Tangential, but a subject of some local interest:
Why Bitcoin will fail by Avery Pennarun. "The sky isn't red." Thesis:
- The gold standard was a bad idea.
- Even if it [Bitcoin] was a good idea, governments will squash it.
- The whole technological basis (cryptosystem) is flawed.
- It doesn't work offline.
I'm not sure I buy these and am not competent to evaluate his claims on 3., but would like others' critique.
L019: Bitcoin P2P Currency: The Most Dangerous Project We've Ever Seen by Jason Calacanis. A rather more enthusiastic viewpoint of the project:
- Bitcoin is a technologically sound project.
- Bitcoin is unstoppable without end-user prosecution.
- Bitcoin is the most dangerous open-source project ever created.
- Bitcoin may be the most dangerous technological project since the internet itself.
- Bitcoin is a political statement by technological libertarians.
- Bitcoins will change the world unless governments ban them with harsh penalties.
The actual text contains many more caveats than the eye-catching selection of points above.
I don't know a whole lot about bitcoins, so maybe you can help me. You argued that decentralization makes the bitcoin system difficult to shut down.

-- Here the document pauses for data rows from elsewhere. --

@[simp] theorem Lane.startResult_id (l : Lane) (id : Option Nat) (n reason : Nat) : (l.startResult id n reason).id = l.id := by unfold Lane.startResult; dsimp only; first | rfl | (simp; done) | (split <;> first | rfl | (simp; done) | (split <;> first | rfl | (simp; done) | (split <;> first | rfl | (simp; done))))
@[simp] theorem Lane.startResult_now (l : Lane) (id : Option Nat) (n reason : Nat) : (l.startResult id n reason).now = l.now := by unfold Lane.startResult; dsimp only; first | rfl | (simp; done) | (split <;> first | rfl | (simp; done) | (split <;> first | rfl | (simp; done) | (split <;> first | rfl | (simp; done))))
@[simp] theorem Lane.startResult_relAt (l : Lane) (id : Option Nat) (n reason : Nat) : (l.startResult id n reason).relAt = l.relAt := by unfold Lane.startResult; dsimp only; first | rfl | (simp; done) | (split <;> first | rfl | (simp; done) | (split <;> first | rfl | (simp; done) | (split <;> first | rfl | (simp; done))))
@[simp] theorem Lane.startResult_free (l : Lane) (id : Option Nat) (n reason : Nat) : (l.startResult id n reason).free = l.free := by unfold Lane.startResult; dsimp only; first | rfl | (simp; done) | (split <;> first | rfl | (simp; done) | (split <;> first | rfl | (simp; done) | (split <;> first | rfl | (simp; done))))
@[simp] theorem Lane.startResult_regs (l : Lane) (id : Option Nat) (n reason : Nat) : (l.startResult id n reason).regs = l.regs := by unfold Lane.startResult; dsimp only; first | rfl | (simp; done) | (split <;> first | rfl | (simp; done) | (split <;> first | rfl | (simp; done) | (split <;> first | rfl | (simp; done))))
@[simp] theorem Lane.startResult_status (l : Lane) (id : Option Nat) (n reason : Nat) : (l.startResult id n reason).status = l.status := by unfold Lane.startResult; dsimp only; first | rfl | (simp; done) | (split <;> first | rfl | (simp; done) | (split <;> first | rfl | (simp; done) | (split <;> first | rfl | (simp; done))))
@[simp] theorem Lane.startResult_sys (l : Lane) (id : Option Nat) (n reason : Nat) : (l.startResult id n reason).sys = l.sys := by unfold Lane.startResult; dsimp only; first | rfl | (simp; done) | (split <;> first | rfl | (simp; done) | (split <;> first | rfl | (simp; done) | (split <;> first | rfl | (simp; done))))
@[simp] theorem Lane.startResult_tl (l : Lane) (id : Option Nat) (n reason : Nat) : (l.startResult id n reason).tl = l.tl := by unfold Lane.startResult; dsimp only; first | rfl | (simp; done) | (split <;> first | rfl | (simp; done) | (split <;> first | rfl | (simp; done) | (split <;> first | rfl | (simp; done))))
@[simp] theorem Lane.startResult_fb (l : Lane) (id : Option Nat) (n reason : Nat) : (l.startResult id n reason).fb = l.fb := by unfold Lane.startResult; dsimp only; first | rfl | (simp; done) | (split <;> first | rfl | (simp; done) | (split <;> first | rfl | (simp; done) | (split <;> first | rfl | (simp; done))))
@[simp] theorem Lane.startResult_cv (l : Lane) (id : Option Nat) (n reason : Nat) : (l.startResult id n reason).cv = l.cv := by unfold Lane.startResult; dsimp only; first | rfl | (simp; done) | (split <;> first | rfl | (simp; done) | (split <;> first | rfl | (simp; done) | (split <;> first | rfl | (simp; done))))
@[simp] theorem Lane.startResult_cm (l : Lane) (id : Option Nat) (n reason : Nat) : (l.startResult id n reason).cm = l.cm := by unfold Lane.startResult; dsimp only; first | rfl | (simp; done) | (split <;> first | rfl | (simp; done) | (split <;> first | rfl | (simp; done) | (split <;> first | rfl | (simp; done))))
@[simp] theorem Lane.startResult_le (l : Lane) (id : Option Nat) (n reason : Nat) : (l.startResult id n reason).le = l.le := by unfold Lane.startResult; dsimp only; first | rfl | (simp; done) | (split <;> first | rfl | (simp; done) | (split <;> first | rfl | (simp; done) | (split <;> first | rfl | (simp; done))))
@[simp] theorem Lane.startResult_sf (l : Lane) (id : Option Nat) (n reason : Nat) : (l.startResult id n reason).sf = l.sf := by unfold Lane.startResult; dsimp only; first | rfl | (simp; done) | (split <;> first | rfl | (simp; done) | (split <;> first | rfl | (simp; done) | (split <;> first | rfl | (simp; done))))
@[simp] theorem Lane.startResult_port (l : Lane) (id : Option Nat) (n reason : Nat) : (l.startResult id n reason).port = l.port := by unfold Lane.startResult; dsimp only; first | rfl | (simp; done) | (split <;> first | rfl | (simp; done) | (split <;> first | rfl | (simp; done) | (split <;> first | rfl | (simp; done))))
@[simp] theorem Lane.startResult_die (l : Lane) (id : Option Nat) (n reason : Nat) : (l.startResult id n reason).die = l.die := by unfold Lane.startResult; dsimp only; first | rfl | (simp; done) | (split <;> first | rfl | (simp; done) | (split <;> first | rfl | (simp; done) | (split <;> first | rfl | (simp; done))))
@[simp] theorem Lane.startResult_ln (l : Lane) (id : Option Nat) (n reason : Nat) : (l.startResult id n reason).ln = l.ln := by unfold Lane.startResult; dsimp only; first | rfl | (simp; done) | (split <;> first | rfl | (simp; done) | (split <;> first | rfl | (simp; done) | (split <;> first | rfl | (simp; done))))
@[simp] theorem Lane.startResult_ig (l : Lane) (id : Option Nat) (n reason : Nat) : (l.startResult id n reason).ig = l.ig := by unfold Lane.startResult; dsimp only; first | rfl | (simp; done) | (split <;> first | rfl | (simp; done) | (split <;> first | rfl | (simp; done) | (split <;> first | rfl | (simp; done))))
@[simp] theorem Lane.startResult_ts (l : Lane) (id : Option Nat) (n reason : Nat) : (l.startResult id n reason).ts = l.ts := by unfold Lane.startResult; dsimp only; first | rfl | (simp; done) | (split <;> first | rfl | (simp; done) | (split <;> first | rfl | (simp; done) | (split <;> first | rfl | (simp; done))))
@[simp] theorem Lane.startResult_sp (l : Lane) (id : Option Nat) (n reason : Nat) : (l.startResult id n reason).sp = l.sp := by unfold Lane.startResult; dsimp only; first | rfl | (simp; done) | (split <;> first | rfl | (simp; done) | (split <;> first | rfl | (simp; done) | (split <;> first | rfl | (simp; done))))
@[simp] theorem Lane.startResult_pw (l : Lane) (id : Option Nat) (n reason : Nat) : (l.startResult id n reason).pw = l.pw := by unfold Lane.startResult; dsimp only; first | rfl | (simp; done) | (split <;> first | rfl | (simp; done) | (split <;> first | rfl | (simp; done) | (split <;> first | rfl | (simp; done))))
@[simp] theorem Lane.startResult_head (l : Lane) (id : Option Nat) (n reason : Nat) : (l.startResult id n reason).head = l.head := by unfold Lane.startResult; dsimp only; first | rfl | (simp; done) | (split <;> first | rfl | (simp; done) | (split <;> first | rfl | (simp; done) | (split <;> first | rfl | (simp; done))))

@[simp] theorem Lane.holdStarts_id (l : Lane) : (l.holdStarts).id = l.id := Lane.foldl_keeps (·.id) _ (fun l p => Lane.endOp_id l p 1 false true) _ _
@[simp] theorem Lane.holdStarts_now (l : Lane) : (l.holdStarts).now = l.now := Lane.foldl_keeps (·.now) _ (fun l p => Lane.endOp_now l p 1 false true) _ _
@[simp] theorem Lane.holdStarts_relAt (l : Lane) : (l.holdStarts).relAt = l.relAt := Lane.foldl_keeps (·.relAt) _ (fun l p => Lane.endOp_relAt l p 1 false true) _ _
@[simp] theorem Lane.holdStarts_free (l : Lane) : (l.holdStarts).free = l.free := Lane.foldl_keeps (·.free) _ (fun l p => Lane.endOp_free l p 1 false true) _ _
@[simp] theorem Lane.holdStarts_regs (l : Lane) : (l.holdStarts).regs = l.regs := Lane.foldl_keeps (·.regs) _ (fun l p => Lane.endOp_regs l p 1 false true) _ _
@[simp] theorem Lane.holdStarts_status (l : Lane) : (l.holdStarts).status = l.status := Lane.foldl_keeps (·.status) _ (fun l p => Lane.endOp_status l p 1 false true) _ _
@[simp] theorem Lane.holdStarts_sys (l : Lane) : (l.holdStarts).sys = l.sys := Lane.foldl_keeps (·.sys) _ (fun l p => Lane.endOp_sys l p 1 false true) _ _
@[simp] theorem Lane.holdStarts_tl (l : Lane) : (l.holdStarts).tl = l.tl := Lane.foldl_keeps (·.tl) _ (fun l p => Lane.endOp_tl l p 1 false true) _ _
@[simp] theorem Lane.holdStarts_fb (l : Lane) : (l.holdStarts).fb = l.fb := Lane.foldl_keeps (·.fb) _ (fun l p => Lane.endOp_fb l p 1 false true) _ _
@[simp] theorem Lane.holdStarts_cv (l : Lane) : (l.holdStarts).cv = l.cv := Lane.foldl_keeps (·.cv) _ (fun l p => Lane.endOp_cv l p 1 false true) _ _
@[simp] theorem Lane.holdStarts_le (l : Lane) : (l.holdStarts).le = l.le := Lane.foldl_keeps (·.le) _ (fun l p => Lane.endOp_le l p 1 false true) _ _
@[simp] theorem Lane.holdStarts_sf (l : Lane) : (l.holdStarts).sf = l.sf := Lane.foldl_keeps (·.sf) _ (fun l p => Lane.endOp_sf l p 1 false true) _ _
@[simp] theorem Lane.holdStarts_port (l : Lane) : (l.holdStarts).port = l.port := Lane.foldl_keeps (·.port) _ (fun l p => Lane.endOp_port l p 1 false true) _ _
@[simp] theorem Lane.holdStarts_die (l : Lane) : (l.holdStarts).die = l.die := Lane.foldl_keeps (·.die) _ (fun l p => Lane.endOp_die l p 1 false true) _ _
@[simp] theorem Lane.holdStarts_ln (l : Lane) : (l.holdStarts).ln = l.ln := Lane.foldl_keeps (·.ln) _ (fun l p => Lane.endOp_ln l p 1 false true) _ _
@[simp] theorem Lane.holdStarts_ig (l : Lane) : (l.holdStarts).ig = l.ig := Lane.foldl_keeps (·.ig) _ (fun l p => Lane.endOp_ig l p 1 false true) _ _
@[simp] theorem Lane.holdStarts_ts (l : Lane) : (l.holdStarts).ts = l.ts := Lane.foldl_keeps (·.ts) _ (fun l p => Lane.endOp_ts l p 1 false true) _ _
@[simp] theorem Lane.holdStarts_sp (l : Lane) : (l.holdStarts).sp = l.sp := Lane.foldl_keeps (·.sp) _ (fun l p => Lane.endOp_sp l p 1 false true) _ _
@[simp] theorem Lane.holdStarts_pw (l : Lane) : (l.holdStarts).pw = l.pw := Lane.foldl_keeps (·.pw) _ (fun l p => Lane.endOp_pw l p 1 false true) _ _
@[simp] theorem Lane.holdStarts_head (l : Lane) : (l.holdStarts).head = l.head := Lane.foldl_keeps (·.head) _ (fun l p => Lane.endOp_head l p 1 false true) _ _

@[simp] theorem Lane.sendCfg_id (l : Lane) (i : Nat) : (l.sendCfg i).id = l.id := rfl
@[simp] theorem Lane.sendCfg_now (l : Lane) (i : Nat) : (l.sendCfg i).now = l.now := rfl
@[simp] theorem Lane.sendCfg_relAt (l : Lane) (i : Nat) : (l.sendCfg i).relAt = l.relAt := rfl
@[simp] theorem Lane.sendCfg_free (l : Lane) (i : Nat) : (l.sendCfg i).free = l.free := rfl
@[simp] theorem Lane.sendCfg_regs (l : Lane) (i : Nat) : (l.sendCfg i).regs = l.regs := rfl
@[simp] theorem Lane.sendCfg_status (l : Lane) (i : Nat) : (l.sendCfg i).status = l.status := rfl
@[simp] theorem Lane.sendCfg_sys (l : Lane) (i : Nat) : (l.sendCfg i).sys = l.sys := rfl
@[simp] theorem Lane.sendCfg_tl (l : Lane) (i : Nat) : (l.sendCfg i).tl = l.tl := rfl
@[simp] theorem Lane.sendCfg_fb (l : Lane) (i : Nat) : (l.sendCfg i).fb = l.fb := rfl
@[simp] theorem Lane.sendCfg_cv (l : Lane) (i : Nat) : (l.sendCfg i).cv = l.cv := rfl
@[simp] theorem Lane.sendCfg_cm (l : Lane) (i : Nat) : (l.sendCfg i).cm = l.cm := rfl
@[simp] theorem Lane.sendCfg_le (l : Lane) (i : Nat) : (l.sendCfg i).le = l.le := rfl
@[simp] theorem Lane.sendCfg_sf (l : Lane) (i : Nat) : (l.sendCfg i).sf = l.sf := rfl
@[simp] theorem Lane.sendCfg_die (l : Lane) (i : Nat) : (l.sendCfg i).die = l.die := rfl
@[simp] theorem Lane.sendCfg_ln (l : Lane) (i : Nat) : (l.sendCfg i).ln = l.ln := rfl
@[simp] theorem Lane.sendCfg_ig (l : Lane) (i : Nat) : (l.sendCfg i).ig = l.ig := rfl
@[simp] theorem Lane.sendCfg_ts (l : Lane) (i : Nat) : (l.sendCfg i).ts = l.ts := rfl
@[simp] theorem Lane.sendCfg_sp (l : Lane) (i : Nat) : (l.sendCfg i).sp = l.sp := rfl
@[simp] theorem Lane.sendCfg_env (l : Lane) (i : Nat) : (l.sendCfg i).env = l.env := rfl
@[simp] theorem Lane.sendCfg_hr (l : Lane) (i : Nat) : (l.sendCfg i).hr = l.hr := rfl
@[simp] theorem Lane.sendCfg_pw (l : Lane) (i : Nat) : (l.sendCfg i).pw = l.pw := rfl
@[simp] theorem Lane.sendCfg_head (l : Lane) (i : Nat) : (l.sendCfg i).head = l.head := rfl
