-- ==== Sys2Proof/Tests/Slice0.lean ====
section
/-! SUPPORT. Tests: ill-formed commands are told apart, worked examples of the spec come out as it prints them, and a state that meets
the hypotheses of each statement. -/

namespace Sys2Proof.Tests

open Machine

set_option maxRecDepth 20000

unseal State.arrive

/-! Helpers -/

/-- The block after reset with one lane changed. -/
def world (k : LaneId) (f : Lane → Lane) : State := State.reset.setLane k (f (State.reset.lane k)) (f (State.reset.lane k))

/-- The lane of such a block as a command without delay finds it. -/
def found (k : LaneId) (f : Lane → Lane) : Lane := (world k f).arrive ⟨k, 0⟩

/-- The lane that a command of that block finds is sound and has the property `p`. -/
def meets (k : LaneId) (f : Lane → Lane) (p : Lane → Bool) : Bool :=
  let l := found k f
  l.id == k && fwf regReset l.regs && fwf (fun _ => initStatus) l.status && Memory.wf l.ig.mem && decide (l.sys.badKeys ≤ 0xFF) &&
    decide (l.sys.refused ≤ 0xFFFF) && decide (l.sys.stale ≤ 0xFFFF) && p l

/-- What `meets` says: the premises that the statements share, and `p`. -/
theorem meets_found (k : LaneId) (f : Lane → Lane) (p : Lane → Bool) (hm : meets k f p = true) :
    found k f = (world k f).arrive ⟨k, 0⟩ ∧ (found k f).Sound k ∧ p (found k f) = true := by
  simp only [meets, Bool.and_eq_true, decide_eq_true_eq, beq_iff_eq] at hm
  obtain ⟨⟨⟨⟨⟨⟨⟨h1, h2⟩, h3⟩, h4⟩, h5⟩, h6⟩, h7⟩, h8⟩ := hm
  exact ⟨rfl, ⟨h1, h2, h3, h4, h5, h6, h7⟩, h8⟩

/-- A lane 4 ms after reset release, with the host link up. -/
def linked (l : Lane) : Lane := { l with now := 1000000, hr := { l.hr with dlActive := true, mse := true } }

/-- The same with both keys armed. -/
def keyed (l : Lane) : Lane := { linked l with sys := { l.sys with keyHost := true, keyInt := true } }

/-- A lane in RUN since cycle 0, with the host link up and both keys armed. -/
def running (l : Lane) : Lane :=
  { keyed l with pw := { l.pw with state := .run, runAt := some 0, bootAt := none }, ts := { l.ts with done := true } }

/-- A power state. -/
def inState (p : PwState) (l : Lane) : Lane := { l with pw := { l.pw with state := p } }

/-- A register value. -/
def set (off v : Nat) (l : Lane) : Lane := l.setReg off (BitVec.ofNat 32 v)

/-- The lane control changed. -/
def ctl (f : LaneCtl → LaneCtl) (l : Lane) : Lane := { l with ln := f l.ln }

/-- The power block changed. -/
def power (f : Power → Power) (l : Lane) : Lane := { l with pw := f l.pw }

/-- A peer heard now, of this role and health. -/
def hears (k role health : Nat) (l : Lane) : Lane := l.modPeer k fun p => { p with lastAt := some l.now, role := role, health := health }

/-! Well-formedness -/

/-- `isBus` turns down the first number past its range. -/
theorem wf_refuses_Bus (h : Hdr) (v : Nat) (bs : List Byte) (w : Wr) (x : Bool) :
    (Instr.wakeSprue h 2).wf = false ∧ (Instr.slotStart h 2).wf = false ∧ (Instr.slotEnd h 2).wf = false ∧
    (Instr.spruePollReceive h 2 v bs).wf = false ∧ (Instr.sprueResponseReceive h 2 v bs).wf = false ∧
    (Instr.foreignFrame h 2).wf = false ∧ (Instr.txEcho h 2 bs v).wf = false ∧
    (Instr.responseWithdraw h 2).wf = false ∧ (Instr.pollError h 2).wf = false ∧ (Instr.idleWaitExpiry h 2).wf = false ∧
    (Instr.busOff h 2).wf = false ∧ (Instr.errPassive h 2 v v).wf = false ∧ (Instr.busOffRecovery h 2).wf = false ∧
    (Instr.spPendWrite h 2 w).wf = false ∧ (Instr.spTableWrite h 2 w).wf = false ∧ (Instr.sprueSof h 2 x x).wf = false := by
  repeat' constructor

/-- `isOffset` turns down the first number past its range. -/
theorem wf_refuses_Offset (h : Hdr) (w : Wr) (e : Option Nat) :
    (Instr.registerWrite h 0x8000 w).wf = false ∧ (Instr.parityError h 0x8000 0 e).wf = false := by
  repeat' constructor

/-- `isStatusOffset` turns down the first number past its range. -/
theorem wf_refuses_StatusOffset (h : Hdr) (q : Requester) (w : Wr) :
    (Instr.statusRead h q 0x1000).wf = false ∧ (Instr.statusWriteBack h 0x1000 w).wf = false := by
  repeat' constructor

/-- `isPeer` turns down the first number past its range. -/
theorem wf_refuses_Peer (h : Hdr) (q : Requester) (line : Machine.Line) (d : Word) (v : Nat) (x : Bool) (r : Machine.AxisRec)
    (g : Machine.LaneRec) :
    (Instr.lnPeerRead h q 2).wf = false ∧ (Instr.tokenLineChange h 2 line).wf = false ∧
    (Instr.heartbeatReceive h 2 d d d d d).wf = false ∧ (Instr.peerSilent h 2).wf = false ∧
    (Instr.riserLinkRestored h 2).wf = false ∧ (Instr.handoverFrame h 2 v).wf = false ∧
    (Instr.axisRecordReceive h 2 v x 0 x r).wf = false ∧
    (Instr.laneRecordReceive h 2 v x x g).wf = false ∧
    (Instr.envRecordReceive h 2 v x d v v).wf = false ∧ (Instr.conditionRecount h 2).wf = false := by
  repeat' constructor

/-- `isHallUnit` turns down the first number past its range. -/
theorem wf_refuses_HallUnit (h : Hdr) (q : Requester) (f : Machine.SentFrame) :
    (Instr.fbSentsRead h q 6).wf = false ∧ (Instr.hallChange h 6 0).wf = false ∧ (Instr.hallInvalidTimeout h 6).wf = false ∧
    (Instr.sentFrame h 6 f).wf = false ∧ (Instr.sentTimeout h 6).wf = false := by
  repeat' constructor

/-- `isUnit` turns down the first number past its range. -/
theorem wf_refuses_Unit (h : Hdr) (w : Wr) (x : Bool) (q : Requester) :
    (Instr.tlPtOffsetWrite h 8 w).wf = false ∧ (Instr.quadCount h 8 x x x x).wf = false ∧
    (Instr.doubleEdge h 8).wf = false ∧ (Instr.indexEvent h 8 x x x).wf = false ∧ (Instr.fbArm h q 8).wf = false ∧
    (Instr.fbDisarm h q 8).wf = false ∧ (Instr.aoffWrite h 8 w).wf = false ∧ (Instr.tooth h 8 x x).wf = false ∧
    (Instr.threshLoad h 8).wf = false ∧ (Instr.speedDecay h 8).wf = false ∧ (Instr.standstillTimeout h 8).wf = false ∧
    (Instr.speedWindowEnd h 8).wf = false ∧ (Instr.fbFclrCounter h q 8).wf = false ∧ (Instr.fbFclrHall h q 8).wf = false ∧
    (Instr.fbFclrSent h q 8).wf = false := by
  repeat' constructor

/-- `isEntry` turns down the first number past its range. -/
theorem wf_refuses_Entry (h : Hdr) :
    (Instr.entryBaseInstant h 256).wf = false ∧ (Instr.rePrediction h 256).wf = false ∧ (Instr.edgePeriodCommit h 256).wf = false ∧
    (Instr.edgeSectorCommit h 256).wf = false ∧ (Instr.edgeGateCommit h 256).wf = false := by
  repeat' constructor

/-- `isSeq` turns down the first number past its range. -/
theorem wf_refuses_Seq (h : Hdr) (w : Wr) :
    (Instr.nominalInstant h 16).wf = false ∧ (Instr.cvSeqWrite h 16 w).wf = false := by
  repeat' constructor

/-- `isConv` turns down the first number past its range. -/
theorem wf_refuses_Conv (h : Hdr) (t : Machine.TurnMeas) :
    (Instr.conversionComplete h 4 0 0).wf = false ∧ (Instr.turnEnd h 4 t).wf = false ∧
    (Instr.sliceSwap h 4).wf = false := by
  repeat' constructor

/-- `isAxis` turns down the first number past its range. -/
theorem wf_refuses_Axis (h : Hdr) (q : Requester) (w : Wr) (v : Nat) (x : Bool) (r : Machine.AxisRec) :
    (Instr.passStart h 6).wf = false ∧ (Instr.dutyArrival h 6).wf = false ∧ (Instr.cutOff h 6).wf = false ∧
    (Instr.bemfEvaluate h 6).wf = false ∧ (Instr.zcMiss h 6).wf = false ∧ (Instr.cmStart h q 6).wf = false ∧
    (Instr.cmStop h q 6).wf = false ∧ (Instr.stopPeriodStart h 6).wf = false ∧ (Instr.leZero h q 6).wf = false ∧
    (Instr.leBankWrite h 6 w).wf = false ∧ (Instr.ocTrip h 6).wf = false ∧
    (Instr.axisRecordReceive h 0 v x 6 x r).wf = false ∧
    (Instr.sfeEvaluation h 6 x).wf = false ∧ (Instr.sfeDeadline h 6).wf = false ∧
    (Instr.sfeEvalRateTimeout h 6).wf = false ∧ (Instr.brakeRelease h 6).wf = false ∧ (Instr.brakeApplyStart h 6).wf = false ∧
    (Instr.brakeRampPeriod h 6).wf = false := by
  repeat' constructor

/-- `isGdOffset` turns down the first number past its range. -/
theorem wf_refuses_GdOffset (h : Hdr) (w : Wr) :
    (Instr.gdRegisterWrite h 0x3FFC w).wf = false := by
  repeat' constructor

/-- `isGate` turns down the first number past its range. -/
theorem wf_refuses_Gate (h : Hdr) :
    (Instr.bootUv h 36).wf = false ∧ (Instr.bootPersist h 36).wf = false ∧ (Instr.desatTrip h 36).wf = false ∧
    (Instr.pfDecay h 36).wf = false := by
  repeat' constructor

/-- `isPath` turns down the first number past its range. -/
theorem wf_refuses_Path (h : Hdr) :
    (Instr.pathConfirm h 3).wf = false := by
  repeat' constructor

/-- `isConn` turns down the first number past its range. -/
theorem wf_refuses_Conn (h : Hdr) :
    (Instr.envWatchdog h 15).wf = false := by
  repeat' constructor

/-- Offsets that are no multiple of 4, no gate-drive register or past that block are turned down. -/
theorem wf_refuses_bad_offsets (h : Hdr) (w : Wr) :
    (Instr.registerWrite h 0x12 w).wf = false ∧ (Instr.gdRegisterWrite h 0x4800 w).wf = false ∧
    (Instr.gdRegisterWrite h 0x4002 w).wf = false := by
  repeat' constructor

I'm assuming that before the US government would want to shut bitcoins down, bitcoins would have to significantly grow in prominence, and be accepted by a number of large businesses (Amazon, eBay, Barnes & Noble, Target, JC Penny's, etc) with websites. Because bitcoins would then be available for a wider variety of purchases, they would get a lot of new users. Assuming that the government then decided to shut it down, couldn't they just make it illegal for businesses to accept bitcoins? Bitcoins might still be available for person-to-person transactions, and maybe some small businesses, but if a business is present in the real world, and has to pay taxes, and so can be audited, that would put them pretty much at the mercy of the government.
Is what I'm talking about possible, or is there something in the bitcoin system that would prevent this?
If there's an safe and relatively quick way to change your bitcoins into USD or Euros or any other currency, then it would be easy to spend them on Amazon anyway -- as an end-user, you might even semi-automate* the conversion when shopping at such sites.
*Presumably you would want to at least sign off on the current exchange rate first.